On June 20, the JURI committee of the European Parliament adopted Axel Voss’ (EPP, DE) report on Copyright in the Digital Single Market. The Council has already agreed on a Negotiating Position on the same legislative proposal. Before the two co-legislators enter into closed negotiations, one more opportunity remains for us to take a strong public stance in order to make the European policymakers rethink and revise the proposal.
OFE has followed the Digital Single Market package with great enthusiasm since it was presented by the European Commission. The Copyright file however has been of great concern from the start. Instead of opening up new digital opportunities in Europe, the Commission proposes a requirement for websites hosting large amounts of user-generated content (everything from eCommerce platforms to code-sharing repositories) to apply mandatory and expensive content filters, so that every single user upload could be scanned for copyright infringements, and suspect content blocked by an algorithm.

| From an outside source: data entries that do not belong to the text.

-- ==== Sys2Proof/Certificates/Slice0/Obligations.lean ====
section
/-! DEFINITION. The statements: what the part and each of its commands do, by the numbered rules of spec/. -/

open Sys2Proof Sys2Proof.Machine

/-! ### The machine -/

/-- A step takes the command at the front of the queue, with the rest of the queue left waiting. -/
def Obligations.StepRunsFrontCommand : Prop :=
  ∀ (c : Instr) (rest : List Instr) (s : State),
    step { s with pending := c :: rest } = exec c { s with pending := rest }

/-- With no command waiting a step is one tick (the model's choice, log 7). While RESET is asserted nothing changes (R181).
Otherwise every running timer moves by one; with no event due the tick does nothing else, and the one event that is due is
taken as its command takes it (R11, R30, R38, R79, R83, R115, R116, R147); several due at one tick come one after another
(log 5). That the minute's ticks of a set clock run in ACTIVE alone is the model's reading of R38 (log 14). Time alone moves no
distance (R29, R33), writes no memory, answers no transfer, takes no record and changes no part state. -/
def Obligations.EmptyQueueTakesOneTick : Prop :=
  ∀ s : State, s.pending = [] →
    ∃ t, step s = .next t ∧ (s.pins.reset = true → t = s) ∧ t.pending = [] ∧ t.mem = s.mem ∧ t.router = s.router
      ∧ t.intake = s.intake ∧ t.loader = s.loader ∧ t.arb.port = s.arb.port
      ∧ t.odo.position = s.odo.position ∧ t.odo.remUm = s.odo.remUm
      ∧ (s.pins.reset = false →
          ((∀ c, ¬ s.oneTick.Due c) → t = s.oneTick)
          ∧ (∀ c, s.oneTick.Due c → (∀ c', s.oneTick.Due c' → c' = c) → c ≠ .phaseToggle → exec c s.oneTick = .next t)
          ∧ (s.oneTick.Due .phaseToggle → (∀ c', s.oneTick.Due c' → c' = .phaseToggle) → s.phase.tick < 512 →
              s.params.planeExp ≤ 9 → s.params.blinkExp ≤ 9 →
              exec .phaseToggle { s.oneTick with phase := s.phase } = .next t))

/-- What the manual says stands after RESET: LOADING, no route, the door closed, every factor clear and enabled, every counter
0, every queue, buffer and store empty, the outputs deasserted (R11, R26, R41, R65, R84, R105, R119, R120, R138, R148, R159,
R171, R172); and every law of the model holds there. -/
def Obligations.ResetState : Prop :=
  State.reset.loader.part = .loading ∧ State.reset.route.progress = .noRoute
    ∧ State.reset.route.table = List.replicate 48 none ∧ State.reset.route.delay = 0 ∧ State.reset.route.clock = none
    ∧ State.reset.route.reversed = false ∧ State.reset.route.portion = 0
    ∧ State.reset.odo.doorLevel = false ∧ State.reset.odo.position = 0 ∧ State.reset.odo.ring = [0, 0, 0, 0]
    ∧ State.reset.odo.est.valid = false
    ∧ State.reset.seats.pool = [] ∧ State.reset.notices.queue = [] ∧ State.reset.store = []
    ∧ State.reset.windows.bannerTarget = none ∧ State.reset.windows.bannerLatch = none
    ∧ State.reset.windows.routeLatch = none
    ∧ State.reset.phase.plane = false ∧ State.reset.phase.blink = true ∧ State.reset.phase.blankAll = true
    ∧ State.reset.router.posts = [] ∧ State.reset.router.commit = none ∧ State.reset.intake.queue = []
    ∧ State.reset.arb.locked = false ∧ State.reset.arb.lastStore = false
    ∧ State.reset.report.factors = 0 ∧ State.reset.report.mask = BitVec.allOnes 14
    ∧ State.reset.report.counters = List.replicate 14 0
    ∧ State.reset.notify = false ∧ State.reset.chime = false
    ∧ MemoryLaw State.reset ∧ StoreLaw State.reset.store ∧ PathLaw State.reset ∧ CountLaw State.reset
    ∧ OdoLaw State.reset.odo ∧ RouteLaw State.reset.route ∧ NoticeLaw State.reset

/-- RESET asserted, in any state: every block at its after-RESET values, an outstanding transfer answered FAULT (R138), a
transfer presented to memory left to finish (R148); kept are memory, the profile base (R173) and the commands waiting. That the
levels of DOOR, WHEEL and the straps are kept, and the answers already given at a port with nothing outstanding, is the model's
choice (DESIGN CHOICE, log 28). The outputs are deasserted. -/
def Obligations.ResetAssertedClearsBlocks : Prop :=
  ∀ s : State, ∃ t, exec .resetAsserted s = .next t
    ∧ t.pins = { s.pins with reset := true } ∧ t.loader = { State.reset.loader with base := s.loader.base }
    ∧ t.router =
        { State.reset.router with
          coachAnswer := if s.router.coach.isSome then some .fault else s.router.coachAnswer
          panelAnswer := if s.router.panel.isSome then some .fault else s.router.panelAnswer }
    ∧ t.arb = { State.reset.arb with port := s.arb.port.map fun p => { p with owner := .abandoned } }
    ∧ t.windows = State.reset.windows ∧ t.intake = State.reset.intake ∧ t.route = State.reset.route
    ∧ t.odo = State.reset.odo ∧ t.seats = State.reset.seats ∧ t.notices = State.reset.notices
    ∧ t.store = State.reset.store ∧ t.phase = State.reset.phase ∧ t.report = State.reset.report
    ∧ t.mem = s.mem ∧ t.pending = s.pending ∧ t.notify = false ∧ t.chime = false

/-- RESET released: the straps choose the profile base by the table of R173, the fetch of the Profile Block begins (R174), and
nothing else changes. -/
def Obligations.ResetReleasedBeginsFetch : Prop :=
  ∀ (s : State) (p1 p0 : Bool), s.pins.reset = true →
    ∃ t, exec (.resetReleased p1 p0) s = .next t
      ∧ t.loader.base * 32 = (if p1 then (if p0 then 0x3FFFF80 else 0x2000000) else (if p0 then 0x0100000 else 0))
      ∧ t.loader.fetch = some []
      ∧ t = { s with
          pins := { s.pins with reset := false, psel1 := p1, psel0 := p0 }
          loader := { s.loader with base := t.loader.base, fetch := some [] } }

/-! ### Doors, wheel and departures -/

/-- A door-release acceptance in PRE_JOURNEY, or in a moving state within the arrive distance, reaches the stop at the TARGET
(R12, R14): STANDING with the flag cleared, the TARGET CURRENT, the old CURRENT and the timing points below PASSED, the next
TARGET the first AHEAD calling stop above; the position is not changed; STOP_REACHED and STAGE are set (R160), the Arrival line
records the arrival in EMPTY and ARRIVAL_OVERRUN is set and counted in FRESH (R170), the estimate is invalid (R36) and the Router
has the reached slot (R110). The AUTO entry speaks of the stop reached (R73, R74), the coach computer's notices stand, and
blank-all follows (R116, R117). The strip lines of the changed slots and every composed seat become pending (R25, R61). The
acceptance is taken whatever the filter's count was, and the DOOR line then shows the level (the model's choices, log 1 and log
24). -/
def Obligations.DoorReleaseReachesTarget : Prop :=
  ∀ (s : State) (x : Nat) (e : StopEntry), RouteLaw s.route → s.active = true → s.odo.doorLevel = false →
    s.route.target = some x → s.route.entry x = some e →
    (s.route.progress = .preJourney
      ∨ (s.route.progress.moving = true ∧ e.postMm - s.odo.position ≤ s.params.arriveM * 1000)) →
    ∃ t u : State, exec .doorReleaseAcceptance s = .next t ∧ t = u.settle ∧ s.ChangedLinesJoin u ∧ u.seats.pending = s.everySeat
      ∧ t.path = { s.path with pins := { s.pins with door := true } }
      ∧ t.route.progress = .standing ∧ t.route.departFlag = false ∧ t.route.lastMissed = none
      ∧ t.route.current = some x
      ∧ t.route.target = (s.route.entries.find? fun q => decide (x < q.1) && q.2.isCall && decide (q.2.status = .ahead)).map (·.1)
      ∧ (∀ i, t.route.entry i = (s.route.entry i).map fun e => { e with status := arrivalStatus x t.route.target i e })
      ∧ t.route.settings = s.route.settings
      ∧ t.odo = { s.odo with doorLevel := true, doorCount := 0, est := {} }
      ∧ t.seats.pool = s.seats.pool
      ∧ t.windows.current = some x ∧ t.windows.reversed = s.windows.reversed
      ∧ t.windows.rest = { s.windows.rest with current := some x }
      ∧ s.PhaseFollows t True ∧ s.KeepsCoachNotices t ∧ t.autoNow = t.autoAtStage s.autoNow
      ∧ t.report.has .stopReached = true ∧ t.report.has .stage = true
      ∧ t.reported =
          ((s.reported.withFactor .stopReached).withArrival s.router.map.report.len e s.route.clock
            (s.odo.position / 1000)).withFactor .stage

/-- A door-release acceptance that reaches no stop (R12). In a moving state farther than the arrive distance the coach halts
outside a stop: HALTED, STAGE and UNPLANNED_STOP set, UNPLANNED_STOP counted, a valid estimate held (R36), nothing else of the
route changed, no notice either (R74). In STANDING it clears the departure flag and has no other effect; in NO_ROUTE, HALTED and
ENDED, and in PRE_JOURNEY without a TARGET, it has none. The accepted level is released (R11). While the part is not ACTIVE the
acceptance changes the accepted level alone (R11, R26). The acceptance is taken whatever the filter's count was, and the DOOR line
then shows the level (the model's choices, log 1 and log 24). -/
def Obligations.DoorReleaseHaltsOrIdles : Prop :=
  (∀ (s : State) (x : Nat) (e : StopEntry), s.active = true → s.odo.doorLevel = false →
    s.route.target = some x → s.route.entry x = some e →
    s.route.progress.moving = true → s.params.arriveM * 1000 < e.postMm - s.odo.position →
    ∃ t, exec .doorReleaseAcceptance s = .next t
      ∧ t.path = { s.path with pins := { s.pins with door := true } }
      ∧ t.route.facts = { s.route.facts with progress := .halted }
      ∧ t.odo = { s.odo with
          doorLevel := true, doorCount := 0
          est := if s.odo.est.valid then { s.odo.est with held := true } else s.odo.est }
      ∧ t.seats.pool = s.seats.pool ∧ t.windows.rest = s.windows.rest
      ∧ s.PhaseFollows t True ∧ s.KeepsCoachNotices t ∧ t.autoNow = s.autoNow
      ∧ t.reported = ((s.reported.withFactor .stage).withFactor .unplannedStop).withCount .unplannedStop)
  ∧ (∀ s : State, s.active = true → s.odo.doorLevel = false →
    (s.route.progress = .standing ∨ s.route.progress = .noRoute ∨ s.route.progress = .halted ∨ s.route.progress = .ended
      ∨ (s.route.progress = .preJourney ∧ s.route.target = none)) →
    ∃ t, exec .doorReleaseAcceptance s = .next t
      ∧ t.path = { s.path with pins := { s.pins with door := true } } ∧ t.windows = s.windows ∧ t.reported = s.reported
      ∧ t.journey = { s.journey with
          route := { s.route.facts with
            departFlag := if s.route.progress = .standing then false else s.route.departFlag }
          odo := { s.odo with doorLevel := true, doorCount := 0 } })
  ∧ (∀ s : State, s.pins.reset = false → s.active = false → s.odo.doorLevel = false →
    exec .doorReleaseAcceptance s =
      .next { s with pins := { s.pins with door := true }, odo := { s.odo with doorLevel := true, doorCount := 0 } })

/-- A door-closed acceptance (R13): in STANDING it sets the departure flag; in HALTED the state re-derived by R17 is entered and
handed as STAGE_CHANGE, ENDED when no target remains, where the reservations behind the train expire (R56); the AUTO entry and
blank-all follow the new state (R74, R117) and the coach computer's notices stand; in every other state it has no effect. While
the part is not ACTIVE the acceptance changes the accepted level alone (R11, R26). The acceptance is taken whatever the filter's
count was, and the DOOR line then shows the level (the model's choices, log 1 and log 24). -/
def Obligations.DoorClosedActsByState : Prop :=
  (∀ s : State, s.active = true → s.odo.doorLevel = true →
    ∃ t, exec .doorClosedAcceptance s = .next t
      ∧ t.path = { s.path with pins := { s.pins with door := false } }
      ∧ (s.route.progress = .halted →
          t.route.facts = { s.route.facts with progress := s.derive } ∧ t.report.has .stage = true
            ∧ (s.route.target = none → t.route.progress = .ended)
            ∧ s.PoolFollows t ∧ t.windows.rest = s.windows.rest ∧ s.PhaseFollows t True ∧ s.NoticesFollow t False
            ∧ t.odo.figures = { s.odo.figures with doorLevel := false, doorCount := 0 })
      ∧ (s.route.progress ≠ .halted →
          t.windows = s.windows ∧ t.reported = s.reported
            ∧ t.journey = { s.journey with
                route := { s.route.facts with
                  departFlag := if s.route.progress = .standing then true else s.route.departFlag }
                odo := { s.odo with doorLevel := false, doorCount := 0 } }))
  ∧ (∀ s : State, s.pins.reset = false → s.active = false → s.odo.doorLevel = true →
    exec .doorClosedAcceptance s =
      .next { s with pins := { s.pins with door := false }, odo := { s.odo with doorLevel := false, doorCount := 0 } })

/-- A pulse under the closed door level, once the filter has sampled a level (R41) and whether or not an earlier edge left the
line at its new one (its return comes before the edge, log 25), adds its distance to the remainder, the position and the window
distance with their limits (R29), and applies the zero-remaining rule (R36); outside a departure it changes nothing else of the
journey. -/
def Obligations.PulseAddsDistance : Prop :=
  ∀ s : State, s.active = true → s.odo.doorLevel = false → s.odo.wheelLevel ≠ none →
    ¬ (s.route.progress = .standing ∧ s.route.departFlag = true) →
    ∃ t, exec .pulse s = .next t ∧ t.windows = s.windows ∧ t.reported = s.reported
      ∧ t.path = { s.path with pins := { s.pins with wheel := !s.params.falling } }
      ∧ t.odo.position = min 4000000000 (s.odo.position + (s.odo.remUm + s.params.pulseUm) / 1000)
      ∧ t.odo.winDist = min 1000000 (s.odo.winDist + (s.odo.remUm + s.params.pulseUm) / 1000)
      ∧ t.odo.remUm = (s.odo.remUm + s.params.pulseUm) % 1000
      ∧ t.odo.est =
          (if s.odo.est.valid = true ∧ (∃ e, s.route.targetEntry = some e ∧ e.postMm ≤ t.odo.position) then
            { value := 0, valid := true, held := false }
          else s.odo.est)
      ∧ t.journey = { s.journey with
          odo := { s.odo with
            wheelLevel := some (!s.params.falling), position := t.odo.position, winDist := t.odo.winDist
            remUm := t.odo.remUm, est := t.odo.est } }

This threatens not only free expression and openness, but also some of today’s key tools for Open Source Software development. OFE’s mission is to work for openness in the digital realm, and so we see this proposal as simply missing the mark. The likely unintended consequences of this proposed legislation would be vast and wide-ranging — not just for digital openness and for Open Source software, but for innovation in Europe at large.
Mr. Voss has gone some way to accommodate concerns. We see this as acknowledgement of the many unintended consequences, and we welcome to growing attention given to Open Source Software. But as for almost all broader negative consequences for society coming as a result of the proposals, the solutions offered have been in the form of limited exemptions and carve-outs. This frankly is bad law-making, and will not solve the underlying problems of the directive, or for that matter Open Source Software Development.
During the next plenary vote in Strasbourg in July, the European Parliament will vote on whether Mr. Voss can enter into negotiations with the Council with his current text. Growing opposition to Article 13 from human rights experts, industry pioneers, content creators, media, and internet users has raised this issue onto the agendas of MEPs.
Together with the European Open Source Software community, OFE urges all MEPs to vote to open the mandate and reject negotiations with the Copyright proposal in its current form, i.e., so long as it continues to include the proposed new mandatory content filtering and blocking requirement aimed at websites hosting large amounts of user-generated content, as described above.
Europe needs a Copyright framework that’s fit for the 21st century in order to complete our digital transformation. It needs to be open, technologically neutral and future-proof.
We all — users, citizens, software developers and everybody using the open internet — now need to speak out, loudly and clearly, against measures which would restrict our current open internet.